By March 24th I should be looking quite like Morris - so alongside 'opening' a show of paintings in the windows of Morris’s Coach House, I will wade into the Thames and go fishing. Stepping into a ‘Chemical cocktail’ of sewage, slurry and plastic polluting English rivers (that) puts public health and nature at risk. I’ll be hoping for Salmon ... but also hoping to spark imaginations towards a kind of Morrisian eco-socialism - fingers crossed. 

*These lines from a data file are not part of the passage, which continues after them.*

-- ==== Sys2Proof/Tests/Slice0.lean ====
section
/-! SUPPORT. The tests of the model. `test_wf_…`: an ill-formed term for each check of `Instr.wf`, which the check refuses, and the
same operands one below the bound, which it takes. `witness_…`: a state and operands that meet the hypotheses of each clause of the
statement of that name (those of the rows without hypotheses need none). -/

open Sys2Proof Sys2Proof.Machine

set_option linter.unusedVariables false

namespace Sys2Proof.Tests

-- one theorem after the other: side by side, the kernel's evaluations wait for one another and hold a thread each
set_option Elab.async false

/-- The words of a submission: TAG, payload, chain and bulk descriptor, each just above and just below its bound. -/
theorem test_wf_submissions :
    (([{ tag := 65536 },
      { tag := 0, payload := zeros 57 },
      { tag := 0, payload := zeros 449, chain := true },
      { tag := 0, payload := zeros 53, bulk := some (0, 8) },
      { tag := 0, bulk := some (65536, 8) },
      { tag := 0, bulk := some (0, 65536) }] : List Req).all fun q => !(Instr.sysVersion q).wf) = true ∧
    (([{ tag := 65535, payload := zeros 56 },
      { tag := 0, payload := zeros 448, chain := true },
      { tag := 0, payload := zeros 52, bulk := some (65535, 65535) }] : List Req).all fun q => (Instr.sysVersion q).wf) = true := by decide +kernel

/-- A frame of the mains modem with every field 0. -/
def lineF : LineFrame := { netid := 0, dst := 0, src := 0 }

/-- One field of a structured operand at its bound: refused. -/
theorem test_wf_refuses_fields : ((
   [.ethFrameRx 0 { dst := 2 ^ 48, src := 0, type := 0, fcs := 0 } 0,
    .ethFrameRx 0 { dst := 0, src := 2 ^ 48, type := 0, fcs := 0 } 0,
    .ethFrameRx 0 { dst := 0, src := 0, type := 2 ^ 16, fcs := 0 } 0,
    .ethFrameRx 0 { dst := 0, src := 0, type := 0, fcs := 2 ^ 32 } 0,
    .ethFrameRx 0 { dst := 0, src := 0, tag := some (4096, 0), type := 0, fcs := 0 } 0,
    .ethFrameRx 0 { dst := 0, src := 0, tag := some (0, 8), type := 0, fcs := 0 } 0,
    .ptpMessage { port := 2, src := 0, msg := .delayReq }, .ptpMessage { port := 0, dom := 256, src := 0, msg := .delayReq },
    .ptpMessage { port := 0, src := 2 ^ 64, msg := .delayReq },
    .ptpMessage { port := 0, src := 0, seq := 2 ^ 16, msg := .delayReq }, .lineFrameRx { lineF with netid := 2 ^ 16 },
    .lineFrameRx { lineF with dst := 2 ^ 16 }, .lineFrameRx { lineF with src := 2 ^ 16 },
    .lineFrameRx { lineF with fcnt := 2 ^ 32 }, .lineFrameRx { lineF with ang0 := 2 ^ 16 },
    .lineFrameRx { lineF with sectors := 256 }, .lineFrameRx { lineF with spans := 256 },
    .lineFrameRx { lineF with fcs := 2 ^ 16 }, .lineFrameRx { lineF with angle := 2 ^ 16 },
    .plcFrameRx [{ outlet := 24, start := 0, level := 0 }] [], .cmMnbcSoundInd 0 0 [{ outlet := 24 }] 0,
    .cmMnbcSoundInd 0 0 [{ outlet := 0, levels := List.replicate 59 0 }] 0, .nfcPoll 0 [{ uid := [1, 2, 3, 4, 5] }] [],
    .dlmsGet 0 (.items [{ ic := 65536, obis := 0, attr := 0 }]) 0 0,
    .dlmsGet 0 (.items [{ ic := 0, obis := 2 ^ 48, attr := 0 }]) 0 0,
    .dlmsGet 0 (.items [{ ic := 0, obis := 0, attr := 256 }]) 0 0, .dlmsGet 0 (.next (2 ^ 32)) 0 0,
    .dlmsSet 0 [{ ic := 65536, obis := 0, attr := 0, val := [] }] 0 0,
    .dlmsSet 0 [{ ic := 0, obis := 2 ^ 48, attr := 0, val := [] }] 0 0,
    .dlmsSet 0 [{ ic := 0, obis := 0, attr := 256, val := [] }] 0 0, .hostTransaction 0 [] [[16]] 0] : List Instr).all fun i => !i.wf) = true := by decide +kernel

/-- Every field of a structured operand one below its bound: taken. -/
theorem test_wf_takes_fields : ((
   [.ethFrameRx 1 { dst := 2 ^ 48 - 1, src := 2 ^ 48 - 1, tag := some (4095, 7), type := 2 ^ 16 - 1, fcs := 2 ^ 32 - 1 } 0,
    .ptpMessage { port := 1, dom := 255, src := 2 ^ 64 - 1, seq := 2 ^ 16 - 1, msg := .delayReq },
    .lineFrameRx { netid := 65535, dst := 65535, src := 65535, fcnt := 2 ^ 32 - 1, ang0 := 65535, sectors := 255, spans := 255, fcs := 65535, angle := 65535 },
    .plcFrameRx [{ outlet := 23, start := 0, level := 0 }] [],
    .cmMnbcSoundInd 0 0 [{ outlet := 23, levels := List.replicate 58 0 }] 0,
    .nfcPoll 0 [{ uid := [1, 2, 3, 4] }, { uid := zeros 7 }, { uid := zeros 10 }] [],
    .dlmsGet 0 (.items [{ ic := 65535, obis := 2 ^ 48 - 1, attr := 255 }]) 0 0, .dlmsGet 0 (.next (2 ^ 32 - 1)) 0 0,
    .dlmsSet 0 [{ ic := 65535, obis := 2 ^ 48 - 1, attr := 255, val := [] }] 0 0, .hostTransaction 0 [] [[15]] 0] : List Instr).all fun i => i.wf) = true := by decide +kernel

/-- One operand at its bound: refused. -/
theorem test_wf_refuses_1 : ((
   [.dlmsAarq 256 65535 0 255 {}, .dlmsAarq 255 65536 0 255 {}, .dlmsAarq 255 65535 0 256 {},
    .dlmsGet 0 (.next 0) 256 4294967295, .dlmsGet 0 (.next 0) 255 4294967296, .dlmsSet 0 [] 256 4294967295,
    .dlmsSet 0 [] 255 4294967296, .dlmsAction 0 65536 281474976710655 255 [] 255 4294967295,
    .dlmsAction 0 65535 281474976710656 255 [] 255 4294967295, .dlmsAction 0 65535 281474976710655 256 [] 255 4294967295,
    .dlmsAction 0 65535 281474976710655 255 [] 256 4294967295, .dlmsAction 0 65535 281474976710655 255 [] 255 4294967296,
    .hostTransaction 256 [15] [] 65535, .hostTransaction 255 [15] [] 65536, .hostTransaction 255 [16] [] 65535,
    .registerWrite 4294967296 4294967295, .registerWrite 4294967295 4294967296, .tmrScrub 4294967296 [],
    .bnwOutletWrite 4294967296, .doorbellWrite 0 4294967296, .cqHeadWrite 0 4294967296, .ringCfgWrite 0 false 4294967296,
    .submissionFetch 0 [3], .domainSwitchTimeout 12, .timeSnapWrite 4294967296, .ppSample 0 4294967296,
    .mirrorContactChange 26 false, .openingStart 0 32, .presenceDetect 0 8, .identification 0 4 [], .plcFrameRx [] [24],
    .plcTxGrant [24] [23], .plcTxGrant [23] [24], .cmSlacParmReq 0 18446744073709551616 281474976710655,
    .cmSlacParmReq 0 18446744073709551615 281474976710656, .cmMnbcSoundInd 0 18446744073709551616 [] 255,
    .cmMnbcSoundInd 0 18446744073709551615 [] 256, .cmValidateReq 0 false 65536,
    .cmSlacMatchReq 0 18446744073709551616 281474976710655, .cmSlacMatchReq 0 18446744073709551615 281474976710656] : List Instr).all fun i => !i.wf) = true := by decide

/-- One operand at its bound: refused. -/
theorem test_wf_refuses_2 : ((
   [.serviceSelectionReq 0 65536 false, .v2gStopRequest 0 256, .certReq 0 256 [], .selftestStart 0 256, .islandSafeState 256,
    .sinSample 8 false false, .sinAccept 8 false false, .sinDisc 8, .siteRelease 2, .siteFbCheck 2,
    .pairTestStepEnd 26 false 0 0 0, .pullinEnd 26, .siteCloseCheck 2, .coilCheck 26 0, .coilUndercurrent 26,
    .passwordLockoutEnd 3, .budgetRound [4294967296], .metroSample [] 4294967296, .gainDecision 104, .gainSwitch 96,
    .zeroCrossing 104 false 0 0, .tempUpdate [4294967296] 0, .ntcRestore 4, .halfCyclePq 2, .neutralMissing 2, .neutralEnd 2,
    .billTimeCorrection 0 4, .dlmsLockoutEnd 256, .graceExpiry 1024, .keyAccept 16, .mapRequestTimeout 65536,
    .robustHoldEnd 65536, .mapExpiry 65536 false, .ethFrameRx 2 { dst := 0, src := 0, type := 0, fcs := 0 } 4294967295,
    .ethFrameRx 1 { dst := 0, src := 0, type := 0, fcs := 0 } 4294967296, .txTimestamp 2 65535 281474976710655 999999999,
    .txTimestamp 1 65536 281474976710655 999999999, .txTimestamp 1 65535 281474976710656 999999999,
    .txTimestamp 1 65535 281474976710655 1000000000, .launchTime 2] : List Instr).all fun i => !i.wf) = true := by decide

/-- One operand at its bound: refused. -/
theorem test_wf_refuses_3 : ((
   [.toutEdge 4, .tcapEdge 4 false 4294967295, .tcapEdge 3 false 4294967296, .phyLinkChange 2 false false,
    .addressAgeing 281474976710656, .nfcPoll 4294967296 [] [], .tagFieldOn 4294967296, .tagAnticollision 256 [],
    .pageRead 65536 255 65535 [], .pageRead 65535 256 65535 [], .pageRead 65535 255 65536 [], .pageWrite 65536 255 [] [],
    .pageWrite 65535 256 [] [], .pwmPeriod [4294967296] [4294967295] [] [4294967295] [],
    .pwmPeriod [4294967295] [4294967296] [] [4294967295] [], .pwmPeriod [4294967295] [4294967295] [] [4294967296] [],
    .lswCurrentLimit 80 4294967295, .lswCurrentLimit 79 4294967296, .lswBlankEnd 80, .lswOvercurrent 80, .lswRetry 80,
    .lswRetryConfirm 80, .lswThermalTrip false 80 0, .lswThermalRelease false 80 0, .lswOpenLoad 80,
    .bankUndervoltage 4 65535, .bankUndervoltage 3 65536, .bankRecover 4 65535, .bankRecover 3 65536, .lhinChange 8 false,
    .vpanLow 65536, .vpanRecover 65536, .faultOccurrence 256 65535 4294967295, .faultOccurrence 255 65536 4294967295,
    .faultOccurrence 255 65535 4294967296, .faultRetry 256 65535 4294967295 false, .faultRetry 255 65536 4294967295 false,
    .faultRetry 255 65535 4294967296 false, .fltUnreadAck 4 4294967295, .fltUnreadAck 3 4294967296] : List Instr).all fun i => !i.wf) = true := by decide

/-- One operand at its bound: refused. -/
theorem test_wf_refuses_4 : ((
   [.fltForce 4 4294967295, .fltForce 3 4294967296, .fltSevWrite 4 4294967295, .fltSevWrite 3 4294967296,
    .clkmonWindow 6 18446744073709551615 false, .clkmonWindow 5 18446744073709551616 false, .clockTrip 6,
    .clkSelWrite 4294967296, .clkSwitchDone 6, .clkSwhang 6, .clkForceWrite 4294967296, .clkMeterStart 4294967296,
    .clkMeterDone 18446744073709551616 false, .clkGateWrite 4294967296, .gateForceClose 6, .powerFail 9, .vsupMinFall 65536,
    .domainPgLoss 12 false, .vbakLow 65536, .pwrPfCfgWrite 4294967296, .handoverAccept [24], .handoverRollback 256,
    .svcStageBegin 4294967296, .svcStageData 4294967296 [], .svcActivate 256, .bnwRead 256 false 4294967295,
    .bnwRead 255 false 4294967296, .bnwWrite 256 255 4294967295, .bnwWrite 255 256 4294967295, .bnwWrite 255 255 4294967296,
    .bnwSetpointWrite 256, .lpddrEccError 4294967296] : List Instr).all fun i => !i.wf) = true := by decide

/-- Every operand one below its bound: taken. -/
theorem test_wf_takes_1 : ((
   [.dlmsAarq 255 65535 0 255 {}, .dlmsGet 0 (.next 0) 255 4294967295, .dlmsSet 0 [] 255 4294967295,
    .dlmsAction 0 65535 281474976710655 255 [] 255 4294967295, .hostTransaction 255 [15] [] 65535,
    .registerWrite 4294967295 4294967295, .tmrScrub 4294967295 [], .bnwOutletWrite 4294967295, .doorbellWrite 0 4294967295,
    .cqHeadWrite 0 4294967295, .ringCfgWrite 0 false 4294967295, .submissionFetch 0 [2], .domainSwitchTimeout 11,
    .timeSnapWrite 4294967295, .ppSample 0 4294967295, .mirrorContactChange 25 false, .openingStart 0 31,
    .presenceDetect 0 7, .identification 0 3 [], .plcFrameRx [] [23], .plcTxGrant [23] [23],
    .cmSlacParmReq 0 18446744073709551615 281474976710655, .cmMnbcSoundInd 0 18446744073709551615 [] 255,
    .cmValidateReq 0 false 65535, .cmSlacMatchReq 0 18446744073709551615 281474976710655, .serviceSelectionReq 0 65535 false,
    .v2gStopRequest 0 255, .certReq 0 255 [], .selftestStart 0 255, .islandSafeState 255, .sinSample 7 false false,
    .sinAccept 7 false false, .sinDisc 7, .siteRelease 1, .siteFbCheck 1, .pairTestStepEnd 25 false 0 0 0, .pullinEnd 25,
    .siteCloseCheck 1, .coilCheck 25 0, .coilUndercurrent 25] : List Instr).all fun i => i.wf) = true := by decide

/-- Every operand one below its bound: taken. -/
theorem test_wf_takes_2 : ((
   [.passwordLockoutEnd 2, .budgetRound [4294967295], .metroSample [] 4294967295, .gainDecision 103, .gainSwitch 95,
    .zeroCrossing 103 false 0 0, .tempUpdate [4294967295] 0, .ntcRestore 3, .halfCyclePq 1, .neutralMissing 1, .neutralEnd 1,
    .billTimeCorrection 0 3, .dlmsLockoutEnd 255, .graceExpiry 1023, .keyAccept 15, .lineFrameRx lineF,
    .mapRequestTimeout 65535, .robustHoldEnd 65535, .mapExpiry 65535 false,
    .ethFrameRx 1 { dst := 0, src := 0, type := 0, fcs := 0 } 4294967295,
    .ptpMessage { port := 0, src := 0, msg := .delayReq }, .txTimestamp 1 65535 281474976710655 999999999, .launchTime 1,
    .toutEdge 3, .tcapEdge 3 false 4294967295, .phyLinkChange 1 false false, .addressAgeing 281474976710655,
    .nfcPoll 4294967295 [] [], .tagFieldOn 4294967295, .tagAnticollision 255 [], .pageRead 65535 255 65535 [],
    .pageWrite 65535 255 [] [], .pwmPeriod [4294967295] [4294967295] [] [4294967295] [], .lswCurrentLimit 79 4294967295,
    .lswBlankEnd 79, .lswOvercurrent 79, .lswRetry 79, .lswRetryConfirm 79, .lswThermalTrip false 79 0,
    .lswThermalRelease false 79 0] : List Instr).all fun i => i.wf) = true := by decide

/-- Every operand one below its bound: taken. -/
theorem test_wf_takes_3 : ((
   [.lswOpenLoad 79, .bankUndervoltage 3 65535, .bankRecover 3 65535, .lhinChange 7 false, .vpanLow 65535,
    .vpanRecover 65535, .faultOccurrence 255 65535 4294967295, .faultRetry 255 65535 4294967295 false,
    .fltUnreadAck 3 4294967295, .fltForce 3 4294967295, .fltSevWrite 3 4294967295,
    .clkmonWindow 5 18446744073709551615 false, .clockTrip 5, .clkSelWrite 4294967295, .clkSwitchDone 5, .clkSwhang 5,
    .clkForceWrite 4294967295, .clkMeterStart 4294967295, .clkMeterDone 18446744073709551615 false, .clkGateWrite 4294967295,
    .gateForceClose 5, .powerFail 8, .vsupMinFall 65535, .domainPgLoss 11 false, .vbakLow 65535, .pwrPfCfgWrite 4294967295,
    .handoverAccept [23], .handoverRollback 255, .svcStageBegin 4294967295, .svcStageData 4294967295 [], .svcActivate 255,
    .bnwRead 255 false 4294967295, .bnwWrite 255 255 4294967295, .bnwSetpointWrite 255, .lpddrEccError 4294967295] : List Instr).all fun i => i.wf) = true := by decide

/-- A machine in RUN with its firmware up and every domain on. -/
def run0 : State := { State.reset with
  host := { State.reset.host with ready := true }
  pwr := { State.reset.pwr with state := .run, on := 0xFFF, pgood := 0xFFF, awaiting := none } }

/-- `l` with `b` laid over it from offset `i` on. -/
def putAt (l : Bytes) (i : Nat) (b : Bytes) : Bytes := l.take i ++ b ++ l.drop (i + b.length)

/-- A tariff calendar but for its CRC: one season, one week, one day that is rate 1 from midnight. -/
def cal0 : Bytes := [1, 1, 1, 1] ++ zeros 12 ++ [1, 1] ++ zeros 126 ++ [0, 0, 1, 0] ++ (List.replicate 15 [255, 255, 0, 0]).flatten ++ zeros 2496

/-- A machine whose two passwords are eight zero bytes. -/
def pwState (mode : Nat) : State := { run0 with store := { run0.store with
  safeMode := mode, pwSet := [true, true], pwHash := List.replicate 2 (pwDigest 0 (zeros 8)) } }

theorem pwState_creds (mode : Nat) (z : State) (hb : z.bak = run0.bak) (hs : z.store = (pwState mode).store) :
    z.tryPassword 2 (zeros 8) = (true, { z with bak := { z.bak with pwWrong := z.bak.pwWrong.set 1 0 } }) := by
  have e : (z.store.pwSet.getD 1 false && z.store.pwHash.getD 1 [] == pwDigest (z.store.pwSalt.getD 1 0) (zeros 8)) = true := by
    rw [hs]
    exact beq_self_eq_true (pwDigest 0 (zeros 8))
  exact (if_neg (by rw [hb]; decide)).trans (if_pos e)

theorem bulkGet_put (s : State) (p : PNum) (m : Memory) (l : Bytes) (n : Nat) (h : Memory.readN m (p.val * 4096) n = l) :
    ({ s with rings := { s.rings with bulk := m } } : State).bulkGet p (0, n) = l := by
  simp only [State.bulkGet, Nat.add_zero]
  exact h

/-- `s` with `l` at the start of the bulk region of pair `p`. -/
def putBulk (s : State) (p : PNum) (l : Bytes) : State :=
  { s with rings := { s.rings with bulk := Memory.writeN [] (p.val * 4096) l } }

theorem putBulk_get (s : State) (p : PNum) (l : Bytes) (n : Nat) (h : l.length = n) : (putBulk s p l).bulkGet p (0, n) = l := by
  have h1 := Memory.readN_writeN (m := []) rfl (p.val * 4096) l
  rw [h] at h1
  exact bulkGet_put s p _ l n h1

We all need to drop our guard a bit - creating space to adapt and compromise - and work together. Bringing all our creative, environmental and political facets to work as one.


How we should live now


The most recent IPCC report makes bleak reading - but does offer some hope if we act together now. "Any further delay in concerted global action will miss a brief and rapidly closing window to secure a liveable future."


When taken as a whole Morris’s life and ideas in their simplest form brought art, meaningful work and nature together for the wellbeing of all people and all nature. Beautifully simple and hopeful - and I believe, from my own compromised position, worth working hard for.


Morris  summed up what was needed to live a ‘decent life’ as,


“First, a healthy body; 

second, an active mind in sympathy with the past, the present, and the future; 

thirdly, occupation fit for a healthy body and an active mind; 

and fourthly, a beautiful world to live in.”


As Owen Hatherly, who I was lucky to spend time talking to recently, put it, “Morris’s socialism is... not the accelerating kind but the emergency brake. It will be a society that is, in cadences that now sound incredibly utopian - ‘plentiful, generous, un-anxious’”


Bring it on, I say, and do come and see me Fishing for Utopia on March 24th.



If you would like to read more of William Morris’s writing then I would recommend News From Nowhere (I listen to the audio book each year!) and the recent Verso collection How I became a socialist  - most of his writing is also available for free here.


William Morris, News From Nowhere, 1980 -


William Morris in the Twenty-First Century, 2012, Caroline Lucas MP


Climate Change 2022: Impacts, Adaptation and Vulnerability -,of%20health%20for%20chemical%20contamination.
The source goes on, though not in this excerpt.